Рассказы 3 (стр. 6 из 14)

Папа понимает разницу между собой и господином Ковалевским. Она - огромна, и самому папе уже никогда не укоротить ее. Но вот вхожу я, и папа говорит:

- Дося - первый ученик.

Это значит: я одолел одну из тех преград, которые на плане папиной жизни обозначены знаком катастрофы.

Я - первый ученик. Я моложе своих сверстников и умнее их. Это очень важно. Господина Ковалевского это должно покоробить. Я - тихоня, и характер у меня замкнутый. Даже то, что я малокровный, поднимает папины шансы в соревновании с господином Ковалевским. Пусть он знает, что у меня есть все данные выбиться в люди. Замкнутый характер, прилежание, малокровие - многообещающие обстоятельства.
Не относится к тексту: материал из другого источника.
-- ==== Sys2Proof/Machine/Rma.lean ====
section
/-! DEFINITION. Remote memory access (08_remote_memory_access.md): regions and key checks, connections, the target's Landing
ledger, the requester's window and timers. -/

namespace Sys2Proof.Machine

def State.modRma (s : State) (f : Rma → Rma) : State := { s with rma := f s.rma }

/-- Fields of a region descriptor (Table 8.1): offset and size. -/
abbrev RG.ADDR : Nat × Nat := (0, 8)
abbrev RG.LENGTH : Nat × Nat := (8, 8)
abbrev RG.FIRST : Nat × Nat := (16, 4)
abbrev RG.PD : Nat × Nat := (20, 2)
abbrev RG.ACCESS : Nat × Nat := (22, 1)
abbrev RG.SHIFT : Nat × Nat := (23, 1)
abbrev RG.OWNER : Nat × Nat := (24, 2)
abbrev RG.GEN : Nat × Nat := (26, 1)
abbrev RG.STATE : Nat × Nat := (27, 1)

def Region.f (r : Region) (q : Nat × Nat) : Nat := leAt r.d q.1 q.2

/-- A descriptor with a field set and its DESC_CRC made good (R257). -/
def descPut (d : Bytes) (q : Nat × Nat) (v : Nat) : Bytes :=
  let d := putBytes d q.1 (leBytes q.2 v)
  putBytes d 60 (leBytes 4 (crc32 (d.take 60)))

/-- The function that owns a region (R256, Table 8.1). -/
def regionFn (idx : Nat) (r : Region) : Fn :=
  let p := Fin.ofNat 4 (idx / 2 ^ 22)
  if r.f RG.OWNER = 0 then .pf p else .vf p (Fin.ofNat 512 (r.f RG.OWNER - 1))

/-- The host address of a region descriptor (R257). -/
def State.descAddr (s : State) (idx : Nat) : Nat :=
  s.rdI F.RMA_RT_BASE.BASE (idx / 2 ^ 22) 0 * 4096 + 64 * (idx % 2 ^ 22)

/-- An uncorrectable word of the region cache: the entry goes, and is fetched again from the Region Table (Table 12.3). -/
def regionAct : EccAct := fun s _ _ o _ =>
  match o with
  | some (.region k) =>
    if s.ecc.refetch.contains k ∨ (tabGet s.rma.regions k).isNone then s
    else
      let s := s.modRma (fun r => { r with regions := tabMod r.regions k (fun x => { x with known := [] }) })
      (s.modEcc (fun e => { e with refetch := e.refetch ++ [k] })).readHost (.pf (Fin.ofNat 4 (k / 2 ^ 22))) (s.descAddr k) 64
  | _ => s

/-- The region cache is read for a key (R361, R362); whether the entry is there, or is being fetched again, for which the access
waits. -/
def State.regionRead (s : State) (key : Nat) : Bool × State :=
  let k := key / 256 % 2 ^ 24
  let s := if s.ecc.words.isEmpty then s else s.eccUse regionAct (.region k)
  (!s.ecc.refetch.contains k, s)

/-- Kinds of use of a region (R261). -/
inductive Use | lread | lwrite | rwrite | rread | ratomic | mcland
  deriving DecidableEq, Repr

/-- What a key check needs beside the key: the queue's PD, function and RIGHTS, the atomic's size and AOP. -/
structure KeyCtx where
  pd : Nat
  fn : Fn
  rights : Nat
  asize : Nat
  aop : Nat

/-- The entries of the page list that an access touches (R260): none of a contiguous region, none of no bytes. -/
def Region.touched (r : Region) (off len : Nat) : List Nat :=
  let sh := r.f RG.SHIFT
  let p0 := (r.f RG.FIRST + off) / 2 ^ sh
  let p1 := (r.f RG.FIRST + off + (len - 1)) / 2 ^ sh
  if bit (r.f RG.ACCESS) 5 || len == 0 then [] else (List.range (p1 - p0 + 1)).map (p0 + ·)

/-- The page entries that an access touches are usable (R260). -/
def Region.pagesOk (r : Region) (off len : Nat) : Bool :=
  (r.touched off len).all (fun p => r.known.contains p && match tabGet r.pages p with
    | some (some e) => e % 2 ^ r.f RG.SHIFT == 0
    | _ => false)

/-- The host physical address of a byte of a region (R260). -/
def Region.addr (r : Region) (o : Nat) : Nat :=
  if bit (r.f RG.ACCESS) 5 then (r.f RG.ADDR + o) % 2 ^ 64
  else
    let sh := r.f RG.SHIFT
    let p := r.f RG.FIRST + o
    match tabGet r.pages (p / 2 ^ sh) with
    | some (some e) => e + p % 2 ^ sh
    | _ => 0

/-- The key check of Table 8.2 up to its last row: the region entry, or the cause of the first row that fails. -/
def State.keyRows (s : State) (u : Use) (key off len : Nat) (k : KeyCtx) : Except Nat Nat :=
  let idx := key / 256 % 2 ^ 24
  let pf := idx / 2 ^ 22
  let i := idx % 2 ^ 22
  let lg := s.rdI F.RMA_RT_BASE.LOG_LIMIT pf 0
  match tabGet s.rma.regions idx with
  | none => .error 1
  | some r =>
    let acc := r.f RG.ACCESS
    let isLocal := u == .lread || u == .lwrite
    if lg = 0 ∨ 2 ^ lg ≤ i ∨ i = 0 then .error 1
    else if r.f RG.STATE ≠ 1 ∨ r.f RG.GEN ≠ key % 256 then .error 2
    else if u ≠ .mcland ∧ (r.f RG.PD ≠ k.pd ∨ (isLocal ∧ fnInst (regionFn idx r) ≠ fnInst k.fn)) then .error 3
    else if (u = .lwrite ∧ !bit acc 0) ∨ ((u = .rwrite ∨ u = .mcland) ∧ !bit acc 1) ∨ (u = .rread ∧ !bit acc 2) ∨
        (u = .ratomic ∧ !bit acc 3) then .error 4
    else if (u = .rwrite ∧ !bit k.rights 0) ∨ (u = .rread ∧ !bit k.rights 1) ∨ (u = .ratomic ∧ !bit k.rights 2) then .error 5
    else if r.f RG.LENGTH < off + len ∨ 2 ^ 64 ≤ off + len then .error 6
    else if k.asize ≠ 0 ∧ (if bit acc 5 then r.f RG.ADDR + off else r.f RG.FIRST + off) % k.asize ≠ 0 then .error 7
    else if u = .ratomic ∧ bit acc 4 ∧ 2 < k.aop then .error 8
    else .ok idx

/-- The region of an entry number. -/
def State.region (s : State) (idx : Nat) : Region := tabGetD s.rma.regions idx ⟨List.replicate 64 0, [], [], false⟩

/-- The key check of Table 8.2: the region entry, or the cause of the first row that fails. -/
def State.keyCheck (s : State) (u : Use) (key off len : Nat) (k : KeyCtx) : Except Nat Nat :=
  match s.keyRows u key off len k with
  | .ok idx => if (s.region idx).bad ∨ !(s.region idx).pagesOk off len then .error 9 else .ok idx
  | .error c => .error c

/-- The pieces of an access, split at page boundaries: address and length (R260). -/
def Region.pieces (r : Region) : Nat → Nat → Nat → List (Nat × Nat)
  | 0, _, _ => []
  | n + 1, off, len =>
    if len = 0 then []
    else if bit (r.f RG.ACCESS) 5 then [(r.addr off, len)]
    else
      let pg := 2 ^ r.f RG.SHIFT
      let k := min len (pg - (r.f RG.FIRST + off) % pg)
      (r.addr off, k) :: Region.pieces r n (off + k) (len - k)

def Region.split (r : Region) (off len : Nat) : List (Nat × Nat) := r.pieces (len / 4096 + 2) off len

/-- Write bytes into a region by posted writes of its owner. -/
def State.place (s : State) (idx off : Nat) (b : Bytes) : State :=
  let r := s.region idx
  ((r.split off b.length).foldl (fun (a : State × Bytes) p =>
    (a.1.emit (.hostWrite (regionFn idx r) p.1 (a.2.take p.2)), a.2.drop p.2)) (s, b)).1

/-- Read bytes of a region. -/
def State.fetch (s : State) (idx off len : Nat) : State :=
  let r := s.region idx
  foldS (r.split off len) s (fun s p => s.readHost (regionFn idx r) p.1 p.2)

/-- The key context of a queue. -/
def State.keyCtx (s : State) (g : Nat) : KeyCtx := ⟨s.q g Q.PD, s.ownerOf g, s.q g Q.RIGHTS, 0, 0⟩

/-- The page entries that the last row of an access's key check needs and the region cache does not hold (R260), by region. -/
def State.pagesDue (s : State) (u : Use) (key off len : Nat) (k : KeyCtx) : List (Nat × Nat) :=
  match s.keyRows u key off len k with
  | .ok idx =>
    let r := s.region idx
    if r.bad then [] else ((r.touched off len).filter (fun p => !r.known.contains p)).map (fun p => (idx, p))
  | .error _ => []

/-- A page entry is being read. -/
def State.pageAsked (s : State) (x : Nat × Nat) : Bool := s.hif.reads.any (fun r => r.job == .page x.1 x.2)

/-- Page entries are read with the owner's requester ID (R260); one that is being read is not asked for again. -/
def State.pagesAsk (s : State) (ps : List (Nat × Nat)) : State :=
  foldS ps s (fun s x =>
    if s.pageAsked x then s
    else
      let r := s.region x.1
      (s.modHif (fun h => { h with reads := h.reads ++ [⟨.page x.1 x.2, regionFn x.1 r, 8⟩] })).readHost (regionFn x.1 r)
        ((r.f RG.ADDR + 8 * x.2) % 2 ^ 64) 8)

/-- A page entry was read: the region cache keeps it, unusable where the host gives an error or poisoned data (R260). -/
def State.pageRead (s : State) (idx p : Nat) (a : Ans) : State :=
  let e : Option Nat := match a with | .ok b => some (leAt b 0 8) | _ => none
  s.modRma (fun x => { x with regions := tabMod x.regions idx (fun r => { r with pages := tabPut r.pages p e, known := r.known ++ [p] }) })

/-- A use of a region: its key check, and RMA_REGION_ERR where its descriptor or a page entry is unusable (R260, R261). -/
def State.keyUse (s : State) (u : Use) (key off len : Nat) (k : KeyCtx) : Except Nat Nat × State :=
  match s.keyCheck u key off len k with
  | .ok idx => (.ok idx, s)
  | .error 9 => (.error 9, s.raise .RMA_REGION_ERR (key / 256))
  | .error c => (.error c, s)

/-- The local access of an entry makes its check (R261), part by part, each of a key, a length and an offset, up to the first
that fails; whether all pass. -/
def State.partsUse (s : State) (u : Use) (k : KeyCtx) : List (Nat × Nat × Nat) → Bool × State
  | [] => (true, s)
  | p :: ps =>
    if p.2.1 = 0 then s.partsUse u k ps
    else match s.keyUse u p.1 p.2.2 p.2.1 k with
      | (.ok _, s) => s.partsUse u k ps
      | (.error _, s) => (false, s)

/-- The page entries that the key checks of parts need and the region cache does not hold (R260). -/
def State.partsDue (s : State) (u : Use) (k : KeyCtx) (ps : List (Nat × Nat × Nat)) : List (Nat × Nat) :=
  ps.flatMap (fun p => if p.2.1 = 0 then [] else s.pagesDue u p.1 p.2.2 p.2.1 k)

/-- PSN arithmetic modulo 2^24. -/
def diff24 (a b : Nat) : Nat := (a + 2 ^ 24 - b) % 2 ^ 24
def add24 (a b : Nat) : Nat := (a + b) % 2 ^ 24

/-- Cut a message of `l` bytes into data packets: offset and length of each (R265). -/
def cutMsg (l : Nat) : List (Nat × Nat) :=
  if l ≤ 32 then [(0, l)]
  else if l ≤ 63 then [(0, 32), (32, l - 32)]
  else
    let n := (l + 4095) / 4096
    let r := l - 4096 * (n - 1)
    if 33 ≤ r ∧ r ≤ 63 then
      (List.range (n - 2)).map (fun i => (4096 * i, 4096)) ++ [(4096 * (n - 2), 4032), (4096 * (n - 2) + 4032, r + 64)]
    else (List.range (n - 1)).map (fun i => (4096 * i, 4096)) ++ [(4096 * (n - 1), r)]

/-- The DQP word of packets to a queue's peer (Table 8.9). -/
def Ctx.peerDqp (c : Ctx) : Nat := c.f Q.REMOTE_QP % 2 ^ 20 + c.f Q.REMOTE_QGEN * 2 ^ 24

/-- Send an answer on VN2 (Table 8.9). -/
def State.answer (s : State) (g kind psn mod' detail : Nat) (payload : Bytes) : State :=
  let c := s.c g
  s.send (mkPacket (c.f Q.REMOTE_NODE) s.nodeId 2 (c.f Q.TC) kind 0
    (leBytes 4 c.peerDqp ++ leBytes 3 psn ++ leBytes 1 mod' ++ leBytes 4 detail ++ leBytes 8 0) payload)

/-- NAK statuses and BUSY details (Table 8.10, R296). -/
abbrev nkAccess : Nat := 1
abbrev nkConn : Nat := 2
abbrev nkBusy : Nat := 3
abbrev nkResend : Nat := 4
abbrev nkCq : Nat := 5

def State.nak (s : State) (g psn st detail : Nat) : State :=
  let s := s.answer g 0x21 psn st detail []
  if st = nkBusy ∧ detail ≤ 4 then s.inc F.RMA_STATUS.BUSY_SENT
  else if st = nkResend then s.inc F.RMA_STATUS.RESEND_SENT else s

/-- Send an ACK at once (R271, R272). -/
def State.ackNow (s : State) (g : Nat) : State :=
  let c := s.c g
  (s.answer g 0x20 (c.f Q.CUM_PSN) 0 0 (leBytes 32 (c.f Q.LEDGER))).modCtx g (fun c => { c with ackDue := false })

/-- A packet is discarded as stale. -/
def State.rmaStale (s : State) : State := s.inc F.RMA_COUNT.STALE

/-- Fields of the transport words of a packet (Table 8.9). -/
def pkDqp (b : Bytes) : Nat := leAt b 12 4
def pkDq (b : Bytes) : Nat := pkDqp b % 2 ^ 20
def pkDqgen (b : Bytes) : Nat := pkDqp b / 2 ^ 24
def pkPsn (b : Bytes) : Nat := leAt b 16 3
def pkMod (b : Bytes) : Nat := leAt b 19 1
def pkKey (b : Bytes) : Nat := leAt b 20 4
def pkOff (b : Bytes) : Nat := leAt b 24 8
def pkAdist (b : Bytes) : Nat := bits (pkFrame b) 18 8

/-- Data bytes of a PUT or GET_RESP. -/
def pkData (b : Bytes) : Bytes := (pkPayload b).take (8 * pkPwords b - pkMod b % 8)

/-- A whole, unparked long packet, or a short one. -/
def pkWhole (b : Bytes) : Bool := match pkLength b with | some l => decide (l ≤ b.length) | none => false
Я, оказывается, вношу неожиданную и блестящую поправку в план идеально-удачной жизни: малокровие!

Мы стоим против друг друга: я - гимназист второго класса, и господин Ковалевский - инженер, домовладелец и председатель чего-то.

Я поднимаю глаза и вижу бороду.

Она русая, большая, вьющаяся кольцом. В тени ее, как дриада в лесу ютится орден.

Ныне оглядываюсь я - и не вижу бород!

Бородатых нет!

Мы были маленькими гимназистами, у нас были отцы, дедушки, дяди, старшие братья. Это была галерея примеров. Нас вели по этому коридору, повертывая наши головы то в одну, то в другую сторону, и шопотом произносили имена дядь, двоюродных братьев, великих родственников и великих знакомых.

Над детством нашим стояли люди-образцы. Инженеры и директора банков, адвокаты и председатели правлений, домовладельцы и доктора. Японская война, подвиг рядового Рябова, первый кинематограф, двухсотлетие Полтавской победы, еврейские погромы, генерал Каульбарс, убийство королевы Драги, - вот знаки моего детства, И, кроме того, люди-образцы, люди-примеры, бородатые женихи моей мечты, бороды, бороды, бороды...

Одни были расчесаны на-двое. У этих, у обладателей расчесанных на-двое бород, губы были румяны, улыбающиеся - цвета семги - губы жуиров и развратителей гимназисток.

Были бороды седые, длинные и суживающиеся книзу, как меч. У таких бородачей брови были сдвинуты и насуплены, и эти люди были совестью поколения.

Были бороды короткие и широкие. Их держали в кулаках - могучие бороды путейцев и генералов!

Я буду таким, как господин Ковалевский.

У меня вырастет борода.

Мы оба в форменной одежде: гимназист и чиновник. Он - в черном мундире, я - в серой куртке.

О, серая куртка гимназиста! Ты не облегла меня, ты стояла вокруг моего туловища и была выше его, и плечи твои ничего общего с моими плечами не имели! Ты окружала меня - твердая, широкая и неподвижная, как спинка стула!

Я - маленький гимназист в платье на вырост. Мы оба в форме - я и господин Ковалевский; мы - звенья одной большой цепи; на нас бляхи, петлицы, гербы; мы - люди регламентированные - гимназист и чиновник.

- Здравствуйте, господин Ковалевский, - говорю я.

- А! - восклицает господин Ковалевский, - здравствуйте,

молодой человек красивой наружности и ловкого телосложения.

А затем после паузы говорит папа. Он говорит:

- Дося будет инженером.

Тут я должен был бы возразить: будущие инженеры учатся в

реальных училищах. Зачем же вы определили меня в гимназию?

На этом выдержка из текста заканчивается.